Below I have listed a few of my favorite leadership qualities. Read through them, take a trip down memory lane and identify times you demonstrated your leadership potential. Once you realize you have this potential, let yourself embrace and engage it.

Leaders Are Courageous

This doesn’t mean they never feel fear or doubt they can face their fear. Instead, they don’t allow fear to defeat them. Leaders acknowledge the fear and decide how to accomplish their goals regardless of fear.

Leaders Fail

They fail, learn from their failures and become more empowered because of them.

Leaders See the Best in Others

Not only do they see the best in others, they embrace those qualities. Leaders surround themselves with a community of people who compliment their skills. They learn from their community and find ways to make it better.

Leaders Focus on What Is Right

They make decisions based on what they believe is right; not on what is popular.

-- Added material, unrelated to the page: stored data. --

-- ==== Sys2Proof/Certificates/Slice0/Obligations.lean ====
section
/-! DEFINITION. The statements for the provers, one for each entry of OBLIGATIONS.json. Their shapes are in Sys2Proof/Safety.lean. -/

open Sys2Proof Sys2Proof.Machine Sys2Proof.Safety

/-! ## Encoding -/

/-- Words and halfwords of the spec's examples, one or more of each family, decode to the instructions they stand for
(30_encoding.md R302, R303, R330 and the examples of files 41 to 49). Cites: R302; R303; R330. Rests on inferences the spec marks
as its own: decisions D1, D12. -/
def Obligations.WordsDecode : Prop :=
  decodeArm 0xE12FFF10#32 = .bx .al 0#4 ∧
  decodeArm 0xEB00003A#32 = .bl .al 0x3A#24 ∧
  decodeArm 0xE92D4003#32 = .stmdb .al true 13#4 0x4003#16 ∧
  decodeArm 0xE8FD8000#32 = .ldmiaUser .al true 13#4 0x8000#16 ∧
  decodeArm 0xE4B10004#32 = .ldrt .al true 1#4 0#4 (.imm 4#12) ∧
  decodeArm 0xE1D100B0#32 = .ldrh .al true true false 1#4 0#4 (.imm 0#8) ∧
  decodeArm 0xE1010092#32 = .swp .al 1#4 0#4 2#4 ∧
  decodeArm 0xE0203291#32 = .mla .al false 0#4 3#4 2#4 1#4 ∧
  decodeArm 0xE0F10392#32 = .smlal .al true 1#4 0#4 3#4 2#4 ∧
  decodeArm 0xE121F000#32 = .msrCpsrReg .al 1#4 0#4 ∧
  decodeArm 0xEF060000#32 = .swi .al 0x060000#24 ∧
  decodeArm 0xE6000010#32 = .undefined .al 0#20 0#4 ∧
  decodeArm 0xE1B00211#32 = .mov .al true 0#4 0#4 (.shiftReg 2#4 .lsl 1#4) ∧
  decodeArm 0xE25EF004#32 = .sub .al true 14#4 15#4 (.imm 0#4 4#8) ∧
  decodeThumb 0x0108#16 = .tLslImm 4#5 1#3 0#3 ∧
  decodeThumb 0x1DC8#16 = .tAddImm3 7#3 1#3 0#3 ∧
  decodeThumb 0x2880#16 = .tCmpImm8 0#3 0x80#8 ∧
  decodeThumb 0x4348#16 = .tMul 1#3 0#3 ∧
  decodeThumb 0x4480#16 = .tAddHi 0#4 8#4 ∧
  decodeThumb 0x4801#16 = .tLdrPc 0#3 1#8 ∧
  decodeThumb 0x5688#16 = .tLdsbReg 2#3 1#3 0#3 ∧
  decodeThumb 0x7048#16 = .tStrbImm 1#5 1#3 0#3 ∧
  decodeThumb 0xB503#16 = .tPush true 3#8 ∧
  decodeThumb 0xCA03#16 = .tLdmia 2#3 3#8 ∧
  decodeThumb 0xD0FE#16 = .tBCond .eq 0xFE#8 ∧
  decodeThumb 0xDE00#16 = .tUndefDE 0#8 ∧
  decodeThumb 0xDF05#16 = .tSwi 5#8 ∧
  decodeThumb 0xFFFE#16 = .tBlSecond 0x7FE#11

/-- Every well-formed instruction is decoded back from its encoding, in its own state's decoder, every operand at every value.
Cites: R302; R303; R330; R333. Rests on inferences the spec marks as its own: decisions D1, D12. -/
def Obligations.DecodeEncode : Prop :=
  ∀ i : Instr, i.wellFormed = true →
    match encode i with
    | .arm w => decodeArm w = i
    | .thumb h => decodeThumb h = i

/-- Every word and every halfword decodes to a well-formed instruction that is encoded by exactly that word or halfword: no bit is
lost, and no two rows share a word. Cites: R302; R303; R326; R330; R333; R334. Rests on inferences the spec marks as its own:
decisions D1, D12, D13, D14. -/
def Obligations.EncodeDecode : Prop :=
  (∀ w : Word, (decodeArm w).wellFormed = true ∧ encode (decodeArm w) = .arm w) ∧
  (∀ h : Half, (decodeThumb h).wellFormed = true ∧ encode (decodeThumb h) = .thumb h)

They act on what is true to their core and don’t apologize or make excuses for doing so.

Leaders Are Mentors

Leaders teach others, whether they realize it or not. They have an innate tendency to guide, nurture and encourage others.

So, have you identified some good childhood stories? If so, please share them here and let everyone know when you first embarked on your journey of leadership.

Liz is the Coordinator of Career & Professional Development at Spring Hill College where she helps students transition from student to professional. She is also in the process of starting her own consulting business where she works with businesses and individuals on professional etiquette, branding and image consulting. Liz holds a Master of Science Degree in College Student Affairs from Purdue University as well as a Certification in Corporate Etiquette and International Protocol from the Protocol School of Washington. When she is not working, you will most likely find Liz gardening, sewing, reading or attempting to surf on her new surfboard.

  • Andrew Stein

    Much of this hesitation is taught. It stems from “fear” that is passed on to us through parents, teachers, and mentors, as we grow up. The pre-Millennial generation has used fear and shame around what is wrong, broken, or failing to suggest that Leadership continues to be the elite “heroic model” that overpowered the industrial era of the first half of the last century. In the 90s, there was talk about a “post-heroic era of leadership, but it has yet to become pervasive. Today, in the social era, all these notions no longer work, or apply. What next? Some of this has to change in the home and in our schools, not just the university level, but even as early as grade school. Great post, Elizabeth.